Muitíssimos nomes de origem germânica mostram que são patronímicos pelo final –sen ou –son, que quer dizer “filho”: Johanssen, “filho de Johann”, Nicholson, “filho de Nichols”.

Nos idiomas eslavos se usa -itch, -ov, -off para indicar patronímico: Ilitch, Romanov, Orloff.

O Italiano usa muito a terminação -ini: Zanini, Moschini.

– Vô, acho que a maioria das pessoas nem desconfia disso tudo.

– Correto. Este assunto faz parte de uma matéria chamada Onomástica, que lida com nomes e sobrenomes. Poucos têm a noção de que isso seja assunto de estudos e livros. Provavelmente você seja o único aluno do seu colégio a ter notícia disso.

Mas, meu rapaz, preciso sair daqui a pouco; vamos continuar a conversa da próxima vez?

– Vamos, Vô. Mas antes o senhor não pode me falar sobre aqueles que eu citei e que o senhor disse que não eram sobrenomes?

– Ah, sim. Um era Alexandre Magno, não? Isso não é sobrenome; é o Latim magnus, “grande”. Trata-se de um apelido honorífico, não sobrenome. O outro era…

– Júlio César.

– O nome dele era Gaius (ou Caius, dá no mesmo) Julius Caesar. O primeiro era o praenomen, o “nome inicial”. Havia pouquíssimos deles entre os romanos, a ponto de muitas vezes eles usarem apenas a inicial da palavra.

O segundo era o nomen gentilicium, que era o nome da gens, um aglomerado de famílias. O terceiro era o cognomen, que era o mais equivalente ao nosso sobrenome. No caso, caesar correspondia a “cabeleira”, pois algum antepassado dele devia ter sido muito pão-duro para gastar com o barbeiro.

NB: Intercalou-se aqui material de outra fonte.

-- ==== Sys2Proof/Machine/Fetch.lean ====
section
/-! DEFINITION. What the driver does at one step, up to running the instruction it decoded (spec/10_state.md R32). -/

namespace Sys2Proof.Machine

/-- What a step finds to do. -/
inductive Fetched where
  /-- the instruction at the driver's offset, to be executed -/
  | run (i : Instr)
  /-- a next state reached without an instruction -/
  | settle (s : State)
  /-- the pass has ended with an error -/
  | halt (f : Fault)
deriving DecidableEq, Repr

/-- One turn of the driver: before the loop it has `bits 16` written (R181); in the loop it tests `pos < len` and makes
one decode call; an error stops the pass (R157). A completed pass stays as it is (log entry 7); a failed one faults (log
entry 6). -/
def fetch (s : State) : Fetched :=
  match s.phase with
  | .idle => .settle s.start
  | .running =>
    if s.pos < s.len then
      match decode s.window with
      | .instr i => .run i
      | .reject r => .settle (s.takeError (errorOfReject s.pos r))
    else .settle s.complete
  | .completed => .settle s
  | .failed e => .halt (faultOfError e)
  | .sourceUnavailable => .halt .sourceUnavailable

end Sys2Proof.Machine
end

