-- ==== Sys2Proof/Machine/Instances.lean ====
section
/-! DEFINITION. Several decoders at once, on one buffer or on different ones (spec/60_exceptions.md R162, R163, 20_memory.md
R46): each instance has its own driver, nothing is shared but the read-only buffers, and any set of instances may step at
once. Log entry 22. -/

namespace Sys2Proof.Machine

/-- One read-only buffer. -/
structure Buffer where
  mem : Memory
  len : Nat
deriving DecidableEq, Repr

/-- One driver's own state, and which of the buffers it decodes. -/
structure DriverState where
  buffer : Nat
  pos : Nat
  phase : Phase
  written : List Line
deriving DecidableEq, Repr

/-- The buffers and the drivers that decode them; two drivers may name one buffer. Neither has an identifier of its own (R162);
a list position names it here. A driver that names no buffer of the list is no instance and never steps. -/
structure Instances where
  buffers : List Buffer
  drivers : List DriverState
deriving DecidableEq, Repr

/-- A lone machine over this buffer with this driver. -/
def DriverState.over (d : DriverState) (b : Buffer) : State :=
  { mem := b.mem, len := b.len, pos := d.pos, phase := d.phase, written := d.written }

/-- A lone machine over the driver's own buffer. -/
def Instances.machine (f : Instances) (d : DriverState) : Option State := f.buffers[d.buffer]?.map d.over

/-- The machine of one instance. -/
def Instances.view (f : Instances) (k : Nat) : Option State := f.drivers[k]?.bind f.machine

/-- The driver's part of a machine over the buffer of this number. -/
def State.driver (s : State) (buffer : Nat) : DriverState :=
  { buffer := buffer, pos := s.pos, phase := s.phase, written := s.written }

/-- One step of a lone machine, a stopped one staying as it is. -/
def State.advance (s : State) : State :=
  match step s with
  | .next t => t
  | .fault _ => s
  | .refused _ => s

/-- A driver after one step of its instance. -/
def Instances.stepDriver (f : Instances) (d : DriverState) : DriverState :=
  match f.machine d with
  | some s => s.advance.driver d.buffer
  | none => d

/-- The named instances take a step at once, each from the state before the round; their drivers change and nothing else. -/
def Instances.stepRound (f : Instances) (round : List Nat) : Instances :=
  { f with drivers := f.drivers.mapIdx fun k d => if round.contains k then f.stepDriver d else d }

/-- One round after another; a schedule of rounds of one instance each is an interleaving. -/
def Instances.runSchedule (f : Instances) (schedule : List (List Nat)) : Instances :=
  schedule.foldl Instances.stepRound f

/-- `n` steps of a lone machine. -/
def State.advanceMany : Nat → State → State
  | 0, s => s
  | n + 1, s => State.advanceMany n s.advance

end Sys2Proof.Machine
end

Os outros que você disse, como Moisés, Hipócrates, não tinham sobrenomes definidos porque estes ainda não tinham regras na época. Posso dizer que Hipócrates, o Pai da Medicina, era conhecido como Hipócrates de Cós, o nome da ilha grega onde ele nasceu.

E Platão simplesmente não era o nome do filósofo. Seu nome era Arístocles, mas ele recebeu o apelido Plato (grande, largo), dizem uns porque seus ombros eram muito largos, dizem outros que era devido à largura da fronte. Seja como for, consta que ele era muito feio. E muito inteligente.

Mas muito bem, volte neste fim de semana que a gente continua a conversa. Ainda não resolvi de todo a sua dúvida.